Concernant « la connaissance par Salah Abdeslam » du « plan coordonné des attaques terroristes projetées en France », l’exploitation de l’ordinateur de la cellule belge d’un dossier établit de manière incontestable, que le dossier « 13 novembre » a été créé le 7 novembre 2015, et qu’il fait déjà apparaître cinq groupes constitués – le groupe des terrasses (Omar), le groupe du Bataclan (les Français), le groupe du Stade de France (les Irakiens).
« Il s’ensuit qu’à la date du 12 novembre 2015, lorsque Salah Abdeslam prétend accepter sa mission attentat suicide confiée par Abdelhamid Abaaoud, le plan concerté et coordonné des attaques terroristes est parfaitement établi et nécessairement discuté pendant les 10 heures passées dans la cache de Charleroi, et durant tout le trajet jusqu’en région parisienne. »
Le cloisonnement au sein de la cellule invoqué par différents avocats de la défense n’est pas crédible à ce stade avancé de l'opération, selon la cour.
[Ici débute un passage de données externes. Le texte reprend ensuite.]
-- ==== Sys2Proof/Laws/Memory.lean ====
section
/-! SUPPORT. Reads of memory after a write, and that every memory operation keeps the canonical form. -/

namespace Sys2Proof.Machine

variable {d : Byte}

theorem cellGet_cellPut_same (l : List Host.Cell) (h : sortedNat l = true) (a : Nat) (b : Byte) :
    cellGet d (cellPut d l a b) a = b := by
  unfold cellGet cellPut
  split
  · rename_i hb
    simp [lookupNat_eraseNat_same a l h, hb]
  · simp

theorem cellGet_cellPut_ne {a c : Nat} (h : c ≠ a) (l : List Host.Cell) (b : Byte) :
    cellGet d (cellPut d l a b) c = cellGet d l c := by
  unfold cellGet cellPut
  split
  · rw [lookupNat_eraseNat_ne h]
  · rw [lookupNat_insertNat_ne h]

theorem wf_cellPut (l : List Host.Cell) (h : Memory.wf d l = true) (a : Nat) (b : Byte) : Memory.wf d (cellPut d l a b) = true := by
  unfold Memory.wf at *
  rw [Bool.and_eq_true] at *
  unfold cellPut
  split
  · exact ⟨sortedNat_eraseNat a l h.1, eraseNat_all l h.2⟩
  · rename_i hb
    exact ⟨sortedNat_insertNat a b l h.1, insertNat_all l (by simpa using hb) h.2⟩

theorem wf_cellsPut (bs : List Byte) (l : List Host.Cell) (h : Memory.wf d l = true) (a : Nat) :
    Memory.wf d (cellsPut d l a bs) = true := by
  induction bs generalizing l a with
  | nil => exact h
  | cons b r ih => exact ih _ (wf_cellPut l h a b) (a + 1)

/-- A byte outside those written. -/
theorem cellGet_cellsPut_out {c : Nat} (bs : List Byte) (l : List Host.Cell) (a : Nat) (h : c < a ∨ a + bs.length ≤ c) :
    cellGet d (cellsPut d l a bs) c = cellGet d l c := by
  induction bs generalizing l a with
  | nil => rfl
  | cons b r ih =>
    simp only [List.length_cons] at h
    rw [cellsPut, ih _ (a + 1) (by omega), cellGet_cellPut_ne (by omega)]

/-- A byte that has been written. -/
theorem cellGet_cellsPut_in (bs : List Byte) (l : List Host.Cell) (hl : Memory.wf d l = true) (a i : Nat) (hi : i < bs.length) :
    cellGet d (cellsPut d l a bs) (a + i) = bs[i] := by
  induction bs generalizing l a i with
  | nil => simp at hi
  | cons b r ih =>
    cases i with
    | zero =>
      rw [cellsPut, cellGet_cellsPut_out r _ (a + 1) (by omega)]
      simp only [Nat.add_zero, List.getElem_cons_zero]
      have := hl
      unfold Memory.wf at this
      rw [Bool.and_eq_true] at this
      exact cellGet_cellPut_same l this.1 a b
    | succ k =>
      have hk : k < r.length := by simpa using hi
      have := ih (cellPut d l a b) (wf_cellPut l hl a b) (a + 1) k hk
      rw [cellsPut, show a + (k + 1) = a + 1 + k by omega, this]
      simp

theorem leBytes_length (v n : Nat) : (leBytes v n).length = n := by
  induction n generalizing v with
  | zero => rfl
  | succ n ih => simp [leBytes, ih]

/-- A byte of SRAM outside those stored. -/
theorem sramByte_sramStore_out (s : State) (a : Nat) (bs : List Byte) (c : Nat) (h : c < a ∨ a + bs.length ≤ c) :
    (s.sramStore a bs).sramByte c = s.sramByte c :=
  cellGet_cellsPut_out bs s.sram a h

/-- A byte of SRAM that is stored. -/
theorem sramByte_sramStore_in (s : State) (hs : Memory.wf sramDefault s.sram = true) (a : Nat) (bs : List Byte) (i : Nat)
    (hi : i < bs.length) : (s.sramStore a bs).sramByte (a + i) = bs[i] :=
  cellGet_cellsPut_in bs s.sram hs a i hi

theorem wf_sramStore (s : State) (hs : Memory.wf sramDefault s.sram = true) (a : Nat) (bs : List Byte) :
    Memory.wf sramDefault (s.sramStore a bs).sram = true :=
  wf_cellsPut bs s.sram hs a

end Sys2Proof.Machine
end

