theorem canon_ptLogRead (s : State) (hC : s.Canon) : (State.ptLogRead s).2.Canon := by
  unfold State.ptLogRead
  with_reducible (repeat' first | assumption | apply canon_ptShow)

theorem canon_flashWord (s : State) (w : Nat) (hC : s.Canon) : (State.flashWord s w).2.Canon := by
  unfold State.flashWord
  with_reducible (repeat' first | assumption | apply canon_incF | apply canon_raise | split | (refine canon_of_pair (by assumption) ?_))

theorem canon_flashWords (a0 : List Nat) (s : State) (hC : s.Canon) : (State.flashWords a0 s).2.Canon := by
  induction a0 generalizing s with
  | nil => unfold State.flashWords; with_reducible (repeat' first | assumption | ((fail_if_no_progress extract_lets +onlyGivenNames x); (try (refine (fun hx : State.Canon x => ?_ : State.Canon x → _) ?_; (on_goal 1 => clear_value x); (on_goal 2 => unfold x)))) | apply canon_flashWord | split | (refine canon_of_pair (by assumption) ?_))
  | cons x r ih => unfold State.flashWords; with_reducible (repeat' first | apply ih | assumption | ((fail_if_no_progress extract_lets +onlyGivenNames x); (try (refine (fun hx : State.Canon x => ?_ : State.Canon x → _) ?_; (on_goal 1 => clear_value x); (on_goal 2 => unfold x)))) | apply canon_flashWord | split | (refine canon_of_pair (by assumption) ?_))

theorem canon_flashLoad (s : State) (a : Nat) (n : Nat) (hC : s.Canon) : (State.flashLoad s a n).2.Canon := by
  unfold State.flashLoad
  with_reducible (repeat' first | assumption | ((fail_if_no_progress extract_lets +onlyGivenNames x); (try (refine (fun hx : State.Canon x => ?_ : State.Canon x → _) ?_; (on_goal 1 => clear_value x); (on_goal 2 => unfold x)))) | apply canon_takeFree | apply canon_incF | apply canon_raise | apply canon_flashWords | split | (refine canon_of_pair (by assumption) ?_))

theorem canon_healWord (page src : Nat) (acc : Bool × State) (i : Nat) (hC : acc.2.Canon) : (State.healWord page src acc i).2.Canon := by
  obtain ⟨b, s⟩ := acc
  have h1 : ((s.flashLoad (src + 8 * i) 8).2).Canon := canon_flashLoad _ _ _ hC
  unfold State.healWord
  dsimp only
  generalize s.flashLoad (src + 8 * i) 8 = p at h1
  obtain ⟨v, t⟩ := p
  cases v with
  | none => exact canon_setMark _ _ _ (canon_upd (s := t) h1)
  | some x => exact canon_sramStore (canon_upd (s := t) h1) _ _

theorem canon_healFold (page src : Nat) (l : List Nat) (acc : Bool × State) (hC : acc.2.Canon) :
    (l.foldl (State.healWord page src) acc).2.Canon := by
  induction l generalizing acc with
  | nil => exact hC
  | cons i r ih => exact ih _ (canon_healWord _ _ _ _ hC)

theorem canon_healPage (s : State) (page word : Nat) (hC : s.Canon) : (State.healPage s page word).Canon := by
  unfold State.healPage
  split
  · exact hC
  · rename_i src _
    have h1 := canon_healFold page src (List.range 512) (false, s) hC
    generalize List.foldl (State.healWord page src) (false, s) (List.range 512) = p at h1
    obtain ⟨b, t⟩ := p
    dsimp only
    split
    · exact canon_raise _ _ _ (canon_incF _ _ (canon_ptLog _ _ _ h1))
    · exact canon_raise _ _ _ (canon_incF _ _ (canon_ptLog _ _ _ h1))

theorem canon_eccCorrected (s : State) (w : Nat) (hC : s.Canon) : (State.eccCorrected s w).Canon := by
  unfold State.eccCorrected
  with_reducible (repeat' first | assumption | apply canon_incF | apply canon_raise | (fail_if_no_progress (apply canon_upd)))

theorem canon_eccTouch (w : Nat) (s : State) (hC : s.Canon) : (State.eccTouch w s).Canon := by
  unfold State.eccTouch
  with_reducible (repeat' first | assumption | ((fail_if_no_progress extract_lets +onlyGivenNames x); (try (refine (fun hx : State.Canon x => ?_ : State.Canon x → _) ?_; (on_goal 1 => clear_value x); (on_goal 2 => unfold x)))) | apply canon_eccCorrected | apply canon_setMark | apply canon_ptLog | apply canon_incF | apply canon_raise | apply canon_healPage | split | (refine canon_of_pair (by assumption) ?_) | (fail_if_no_progress (apply canon_upd)))

theorem canon_eccTouchAll (s : State) (a : Nat) (n : Nat) (hC : s.Canon) : (State.eccTouchAll s a n).Canon := by
  unfold State.eccTouchAll
  with_reducible (repeat' first | assumption | apply canon_each | apply canon_eccTouch)

theorem canon_sramLoad (s : State) (a : Nat) (n : Nat) (hC : s.Canon) : (State.sramLoad s a n).2.Canon := by
  unfold State.sramLoad
  with_reducible (repeat' first | assumption | ((fail_if_no_progress extract_lets +onlyGivenNames x); (try (refine (fun hx : State.Canon x => ?_ : State.Canon x → _) ?_; (on_goal 1 => clear_value x); (on_goal 2 => unfold x)))) | apply canon_eccTouchAll | apply canon_raise | split)

theorem canon_sramWrite (s : State) (a : Nat) (bs : List Byte) (hC : s.Canon) : (State.sramWrite s a bs).2.Canon := by
  unfold State.sramWrite
  with_reducible (repeat' first | assumption | intro _ | ((fail_if_no_progress extract_lets +onlyGivenNames x); (try (refine (fun hx : State.Canon x => ?_ : State.Canon x → _) ?_; (on_goal 1 => clear_value x); (on_goal 2 => unfold x)))) | apply canon_each | apply canon_eccTouch | apply canon_sramStore | split | (fail_if_no_progress (apply canon_upd)))
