-- ==== Sys2Proof/Laws/CanonCommands.lean ====
section
/-! SUPPORT. The canonical form of the register file and of the memories is kept by every operation of: the commands. One
lemma for each operation, `canon_<name>`: a state in canonical form is taken to one. -/

set_option linter.unusedTactic false
set_option linter.unreachableTactic false

namespace Sys2Proof.Machine

/-! ### Settle -/

theorem canon_workOff (s : State) (a0 : Due) (hC : s.Canon) : (State.workOff s a0).Canon := by
  unfold State.workOff
  with_reducible (repeat' first | assumption | apply canon_withdraw | apply canon_withdrawTriad | apply canon_onF | apply canon_incF | apply canon_raise | apply canon_enterHoldover | apply canon_accessEnd | apply canon_abortPieces | apply canon_loseUnits | apply canon_sendKeyed | split | (refine canon_of_pair (by assumption) ?_))

theorem canon_settleN (a0 : Nat) (s : State) (hC : s.Canon) : (State.settleN a0 s).Canon := by
  induction a0 generalizing s with
  | zero => unfold State.settleN; with_reducible (repeat' first | assumption | apply canon_workOff | split | (refine canon_of_pair (by assumption) ?_) | (fail_if_no_progress (apply canon_upd)))
  | succ n ih => unfold State.settleN; with_reducible (repeat' first | apply ih | assumption | apply canon_workOff | split | (refine canon_of_pair (by assumption) ?_) | (fail_if_no_progress (apply canon_upd)))

theorem canon_settle (s : State) (hC : s.Canon) : (State.settle s).Canon := by
  unfold State.settle
  with_reducible (repeat' first | assumption | apply canon_settleN)

theorem canon_ok (s : State) (hC : s.Canon) : CanonO (ok s) := by
  unfold ok
  with_reducible (repeat' first | assumption | apply canon_settle | apply canonO_nextI)

theorem canon_endStep (s : State) (m : Mach) (hC : s.Canon) : (State.endStep s m).Canon := by
  unfold State.endStep
  with_reducible (repeat' first | assumption | intro _ | apply canon_modMach | split | (fail_if_no_progress (apply canon_upd)))

/-! ### OrviaCmd -/

theorem canon_execSignalDetect (p : Port) (s : State) (hC : s.Canon) : CanonO (execSignalDetect p s) := by
  unfold execSignalDetect
  with_reducible (repeat' first | assumption | apply canon_ok | apply canon_putPort | split)

theorem canon_execTrainExchangeComplete (p : Port) (o : PeerOffer) (s : State) (hC : s.Canon) : CanonO (execTrainExchangeComplete p o s) := by
  unfold execTrainExchangeComplete
  with_reducible (repeat' first | assumption | apply canon_ok | apply canon_trained | split)

theorem canon_execLinkDelayComplete (p : Port) (delay : Fin 65536) (s : State) (hC : s.Canon) : CanonO (execLinkDelayComplete p delay s) := by
  unfold execLinkDelayComplete
  with_reducible (repeat' first | assumption | apply canon_ok | apply canon_linkUp | split)

theorem canon_execTrainFailTimeout (p : Port) (lock : Bool) (s : State) (hC : s.Canon) : CanonO (execTrainFailTimeout p lock s) := by
  unfold execTrainFailTimeout
  with_reducible (repeat' first | assumption | apply canon_ok | apply canon_trainFail | apply canon_lock | split)

theorem canon_execTrainRetry (p : Port) (s : State) (hC : s.Canon) : CanonO (execTrainRetry p s) := by
  unfold execTrainRetry
  with_reducible (repeat' first | assumption | apply canon_ok | apply canon_putPort | split)

theorem canon_execDampedEnd (p : Port) (s : State) (hC : s.Canon) : CanonO (execDampedEnd p s) := by
  unfold execDampedEnd
  with_reducible (repeat' first | assumption | apply canon_ok | apply canon_putPort | split)

theorem canon_execBurstReceive (p : Port) (b : Burst) (s : State) (hC : s.Canon) : CanonO (execBurstReceive p b s) := by
  unfold execBurstReceive
  with_reducible (repeat' first | assumption | apply canon_ok | apply canon_receiveBurst | split)

theorem canon_execAckReceive (p : Port) (lseq : Fin 65536) (crc : Byte) (s : State) (hC : s.Canon) : CanonO (execAckReceive p lseq crc s) := by
  unfold execAckReceive
  with_reducible (repeat' first | assumption | apply canon_ok | apply canon_ack | apply canon_badWord | split)

theorem canon_execNackReceive (p : Port) (lseq : Fin 65536) (crc : Byte) (s : State) (hC : s.Canon) : CanonO (execNackReceive p lseq crc s) := by
  unfold execNackReceive
  with_reducible (repeat' first | assumption | apply canon_ok | apply canon_nack | apply canon_badWord | split)

theorem canon_execMarkSend (p : Port) (s : State) (hC : s.Canon) : CanonO (execMarkSend p s) := by
  unfold execMarkSend
  with_reducible (repeat' first | assumption | intro _ | ((fail_if_no_progress extract_lets +onlyGivenNames x); (try (refine (fun hx : State.Canon x => ?_ : State.Canon x → _) ?_; (on_goal 1 => clear_value x); (on_goal 2 => unfold x)))) | apply canon_ok | apply canon_modPort | split | (fail_if_no_progress (apply canon_upd)))

theorem canon_execMarkReceive (p : Port) (count : Fin 65536) (crc : Byte) (s : State) (hC : s.Canon) : CanonO (execMarkReceive p count crc s) := by
  unfold execMarkReceive
  with_reducible (repeat' first | assumption | intro _ | apply canon_ok | apply canon_modPort | apply canon_badWord | split | (fail_if_no_progress (apply canon_upd)))

theorem canon_execReplayTimeout (p : Port) (s : State) (hC : s.Canon) : CanonO (execReplayTimeout p s) := by
  unfold execReplayTimeout
  with_reducible (repeat' first | assumption | apply canon_ok | apply canon_replay | split)

theorem canon_execReplayHoldBackTimeout (p : Port) (s : State) (hC : s.Canon) : CanonO (execReplayHoldBackTimeout p s) := by
  unfold execReplayHoldBackTimeout
  with_reducible (repeat' first | assumption | intro _ | apply canon_ok | apply canon_modPort | apply canon_raise | split | (fail_if_no_progress (apply canon_upd)))

theorem canon_execSilentCheckInterval (p : Port) (s : State) (hC : s.Canon) : CanonO (execSilentCheckInterval p s) := by
  unfold execSilentCheckInterval
  with_reducible (repeat' first | assumption | intro _ | ((fail_if_no_progress extract_lets +onlyGivenNames x); (try (refine (fun hx : State.Canon x => ?_ : State.Canon x → _) ?_; (on_goal 1 => clear_value x); (on_goal 2 => unfold x)))) | apply canon_modPort | apply canon_ok | apply canon_linkLoss | split | (fail_if_no_progress (apply canon_upd)))

theorem canon_execLinkLoss (p : Port) (c : LossCause) (s : State) (hC : s.Canon) : CanonO (execLinkLoss p c s) := by
  unfold execLinkLoss
  with_reducible (repeat' first | assumption | apply canon_ok | apply canon_linkLoss | split)

theorem canon_execPointsClose (p : Port) (s : State) (hC : s.Canon) : CanonO (execPointsClose p s) := by
  unfold execPointsClose
  with_reducible (repeat' first | assumption | apply canon_ok | apply canon_closePoints | split)

theorem canon_execRingOpenTimeout (s : State) (hC : s.Canon) : CanonO (execRingOpenTimeout s) := by
  unfold execRingOpenTimeout
  with_reducible (repeat' first | assumption | apply canon_ok | apply canon_raise | split | (fail_if_no_progress (apply canon_upd)))

theorem canon_execPresenceTimer (s : State) (hC : s.Canon) : CanonO (execPresenceTimer s) := by
  unfold execPresenceTimer
  with_reducible (repeat' first | assumption | apply canon_ok | apply canon_sendPresence | split)

theorem canon_execPresenceReceive (s : State) (hC : s.Canon) : CanonO (execPresenceReceive s) := by
  unfold execPresenceReceive
  with_reducible (repeat' first | assumption | apply canon_ok | apply canon_presenceIn | refine canon_takeFrame (by assumption) ?_ | split | (refine canon_of_pair (by assumption) ?_))

theorem canon_execPresenceReachTimeout (node : Nat) (s : State) (hC : s.Canon) : CanonO (execPresenceReachTimeout node s) := by
  unfold execPresenceReachTimeout
  with_reducible (repeat' first | assumption | apply canon_ok | apply canon_unreach | split)

theorem canon_execTopologyReceive (s : State) (hC : s.Canon) : CanonO (execTopologyReceive s) := by
  unfold execTopologyReceive
  with_reducible (repeat' first | assumption | apply canon_ok | apply canon_topologyIn | refine canon_takeFrame (by assumption) ?_ | split | (refine canon_of_pair (by assumption) ?_))

theorem canon_execAssignReceive (s : State) (hC : s.Canon) : CanonO (execAssignReceive s) := by
  unfold execAssignReceive
  with_reducible (repeat' first | assumption | apply canon_ok | apply canon_assignIn | refine canon_takeFrame (by assumption) ?_ | split | (refine canon_of_pair (by assumption) ?_))

theorem canon_ovTxWrite (s : State) (v : Word) (hC : s.Canon) : (State.ovTxWrite s v).Canon := by
  unfold State.ovTxWrite
  with_reducible (repeat' first | assumption | ((fail_if_no_progress extract_lets +onlyGivenNames x); (try (refine (fun hx : State.Canon x => ?_ : State.Canon x → _) ?_; (on_goal 1 => clear_value x); (on_goal 2 => unfold x)))) | apply canon_setF | apply canon_ovTx | split)

theorem canon_execOvTxWake (node : Fin 1024) (s : State) (hC : s.Canon) : CanonO (execOvTxWake node s) := by
  unfold execOvTxWake
  with_reducible (repeat' first | assumption | apply canon_ok | apply canon_ovTxWrite | split)

theorem canon_execOvTxAssign (node : Fin 1024) (s : State) (hC : s.Canon) : CanonO (execOvTxAssign node s) := by
  unfold execOvTxAssign
  with_reducible (repeat' first | assumption | apply canon_ok | apply canon_ovTxWrite | split)

theorem canon_pctrlWrite (s : State) (p : Port) (v : Word) (hC : s.Canon) : (State.pctrlWrite s p v).Canon := by
  unfold State.pctrlWrite
  with_reducible (repeat' first | assumption | ((fail_if_no_progress extract_lets +onlyGivenNames x); (try (refine (fun hx : State.Canon x => ?_ : State.Canon x → _) ?_; (on_goal 1 => clear_value x); (on_goal 2 => unfold x)))) | apply canon_portDisable | apply canon_portDown | split)

theorem canon_execOvRetrain (p : Port) (s : State) (hC : s.Canon) : CanonO (execOvRetrain p s) := by
  unfold execOvRetrain
  with_reducible (repeat' first | assumption | apply canon_ok | apply canon_pctrlWrite | split)

theorem canon_execOvPortDisable (p : Port) (v : Bool) (s : State) (hC : s.Canon) : CanonO (execOvPortDisable p v s) := by
  unfold execOvPortDisable
  with_reducible (repeat' first | assumption | apply canon_ok | apply canon_pctrlWrite | split)
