-- ==== Sys2Proof/Tests/Slice0.lean ====
section
/-! SUPPORT. Tests against the spec's own numbers, ill-formed commands that `Instr.wf` refuses, and for each statement a state and
operands that meet its hypotheses. -/

open Sys2Proof Sys2Proof.Machine

section

set_option Elab.async false


/-! ### States that meet the hypotheses of the statements -/

/-- A machine at the instruction at 0x1000, with its vector table at 0x3000 and some general registers. -/
def Tests.machine (g : List (Nat × Word)) : MachState :=
  { resetMach 0x3000 0x1000 with g := g.foldl (fun v p => v.set! p.1 p.2) (Vector.replicate 32 0) }

/-- A module that runs, boot complete, with an image of one task on machine A0. Machine A0 is at STATION level; written are the word
at 0x1000, 128 bytes from 0x2000, and a vector table at 0x3000 with handlers at 0x4000, 0x5000 (NMI) and 0x6000 (vector 0). -/
def Tests.run : State :=
  { State.reset.setF Fd.BOOT_STAT_RESULT 1 with
    phase := .running
    pwr := { aux24 := true, vioOk := true, memInit := true, otpLoaded := true }
    image := some { vbase := 0x3000, entryA := 0x1000, entryB := 0x1000, restartA := 0x1000, restartB := 0x1000
                    tasks := [{ id := 1, triad := 0, slot := 0, safe := false, channels := 0xFFFF, tallies := 0xFFFF }] }
    machs := Vector.replicate 4 (Tests.machine [(2, 0x2000), (3, 0x0180), (4, 0x2040), (5, 0x2010), (6, 1), (7, 0x8000_0000), (8, 0x20), (9, 0x2001)])
    sram := [(0x2000, 0x12), (0x2003, 0x80), (0x2040, 0x34), (0x3001, 0x40), (0x3005, 0x50), (0x3101, 0x60)]
    sramMark := (0x200, .written) :: (List.range 16).map (fun i => (0x400 + i, .written)) ++ (List.range 64).map (fun i => (0x600 + i, .written)) }

def Tests.withG (g : List (Nat × Word)) (s : State := Tests.run) : State := s.modMach .a0 fun x => { x with g := (Tests.machine g).g }

/-- The same at TASK level, task 1 running, every address in the store window. -/
def Tests.task (s : State := Tests.run) : State :=
  (((s.wc .a0 cStatus 0).wc .a0 cTaskid 1).wc .a0 cTwinHi 0x0100_0000)

/-- The bytes of words at an address of SRAM, in canonical form. -/
def Tests.cells (a : Nat) (l : List Word) : List Host.Cell :=
  ((wordBytes l).zipIdx.filter fun p => p.1 != 0).map fun p => (a + p.2, p.1)

/-- A record for channel `n` in the mode of a high-side switch, with its check. -/
def Tests.record (n : Nat) : List Word :=
  let r : List Word := [0x301, 0, 0, 1, 0, 0, 0, 0, 0, 0, 0, 0, 0, 0, 0]
  r ++ [.ofNat (recCheck n r)]

/-- Channel `n` in a state, with what it holds. -/
def Tests.chan (n : Fin 16) (st : Nat) (h : ChanH) (s : State := Tests.run) : State :=
  (((s.setF (Fd.CH_STATE_STATE n.val) st).setF (Fd.CH_STATE_MODE n.val) h.cfg.mode).dieReport n).setCh n h

/-- A high-side switch, a voltage input, a voltage output, and a counter. -/
def Tests.hs : ChCfg := .ofRec (Tests.record 0)
def Tests.vi : ChCfg := { mode := mVI, variant := 0, items := [(1, 0x34D), (2, 0x11), (5, 0x8000), (6, 1000), (7, 500), (0x20, 0), (0x21, 0)] }
def Tests.vo : ChCfg := { mode := mVO, variant := 0, items := [(0x10, 0x64_0F19), (0x11, 100), (0x20, 0x0008_000E), (0x21, 0x1234_3000)] }
def Tests.ctr : ChCfg := { mode := mCounter, variant := 1, items := [(8, 0x1_0005), (0x20, 0), (0x21, 0)] }

/-- The node is locked: epoch 7 is next, at 7 ms, and the departures follow every millisecond. -/
def Tests.locked (s : State := Tests.run) : State :=
  { (((s.onF Fd.TT_STAT_LOCKED).setF Fd.TT_PERIOD_ACT_PERIOD 1000).setF Fd.TT_CLOSE_C 100) with
    tt := { clk := 6_000_100, epoch := 6, nextE := 7, anchorE := 0, anchorT := 0, ran := true, started := true, wasLocked := true, heard := true } }

/-- The node has an ID of its own, both ports linked at revision 2.0. -/
def Tests.net (s : State := Tests.run) : State :=
  [Port.east, .west].foldl (fun s p => ((s.setF (Fd.OV_PSTAT_STATE p.idx) 2).setF (Fd.OV_PSTAT_REV p.idx) 2))
    { (((s.setF Fd.OV_NODE_ID 5).onF Fd.OV_NODE_NUMBERED).setF Fd.TT_MASTER_REV 2) with
      ov := { nodes := [(9, { port := .east, serial := 900, rev := 2, eastSt := 2, westSt := 2, delay := 100, volume := 10 })] } }

/-- A session with node 9 that this node may use as a client and serves, class SAFETY, over the whole of SRAM. -/
def Tests.entry : SessEntry :=
  { cfg := 0x0101_3F33, peer := 9, key := Vector.replicate 8 0x1234, tx := 1, base := #v[0xC000_0000, 0, 0, 0, 0, 0, 0, 0], lim := #v[0x1000, 0, 0, 0, 0, 0, 0, 0] }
La coordination des attaques le montre aussi.
« Cette coordination est également vérifiable au travers de la téléphonie dès lors que la procédure révèle que les coordinateurs restés en Belgique ont eu recours à six lignes téléphoniques distinctes, toutes activées le 11 novembre mais à chaque fois en contact avec une seule ligne téléphonique utilisée par les auteurs des attentats de Paris, avec recours à un numéro d’appel spécifique pour chaque jour. »
Selon la cour, « une telle organisation n’a pu être improvisée », « et la distribution des puces ou téléphones confiés aux auteurs des attentats, toutes activées le 11 ou 12 novembre avant leur départ de Belgique, comme le mode opératoire gage d’étanchéité entre les remontées d’informations aux coordonnateurs restés en Belgique ont nécessairement été explicités aux auteurs avant qu’ils ne quittent la planque de Charleroi et la Belgique ».
« Ceci est totalement contraire aux déclarations de Salah Abdeslam selon lesquelles il n’aurait été au courant ni des cibles ni des modes opératoires, alors même que les occupants de la Clio qu’il conduisait étaient munis d’un téléphone dédié et devaient nécessairement remonter les informations au coordinateur belge, et ce d’autant plus que ce véhicule ouvrait la route, les deux autres véhicules transportant notamment les armes, munitions et gilets explosifs les suivant. »
Dès lors, ayant participé à ce plan d’attaques concerté et simultané, plan se traduisant par des meurtres et tentatives de meurtres au moyen d’armes de guerre et de gilets explosifs, moyens dont il avait toute connaissance, « Salah Abdeslam doit être considéré comme coauteur de l’ensemble de ces crimes commis à Paris et Saint-Denis les 13 et 14 novembre 2015, s’agissant d’une scène unique de crime », a conclu la cour d’assises.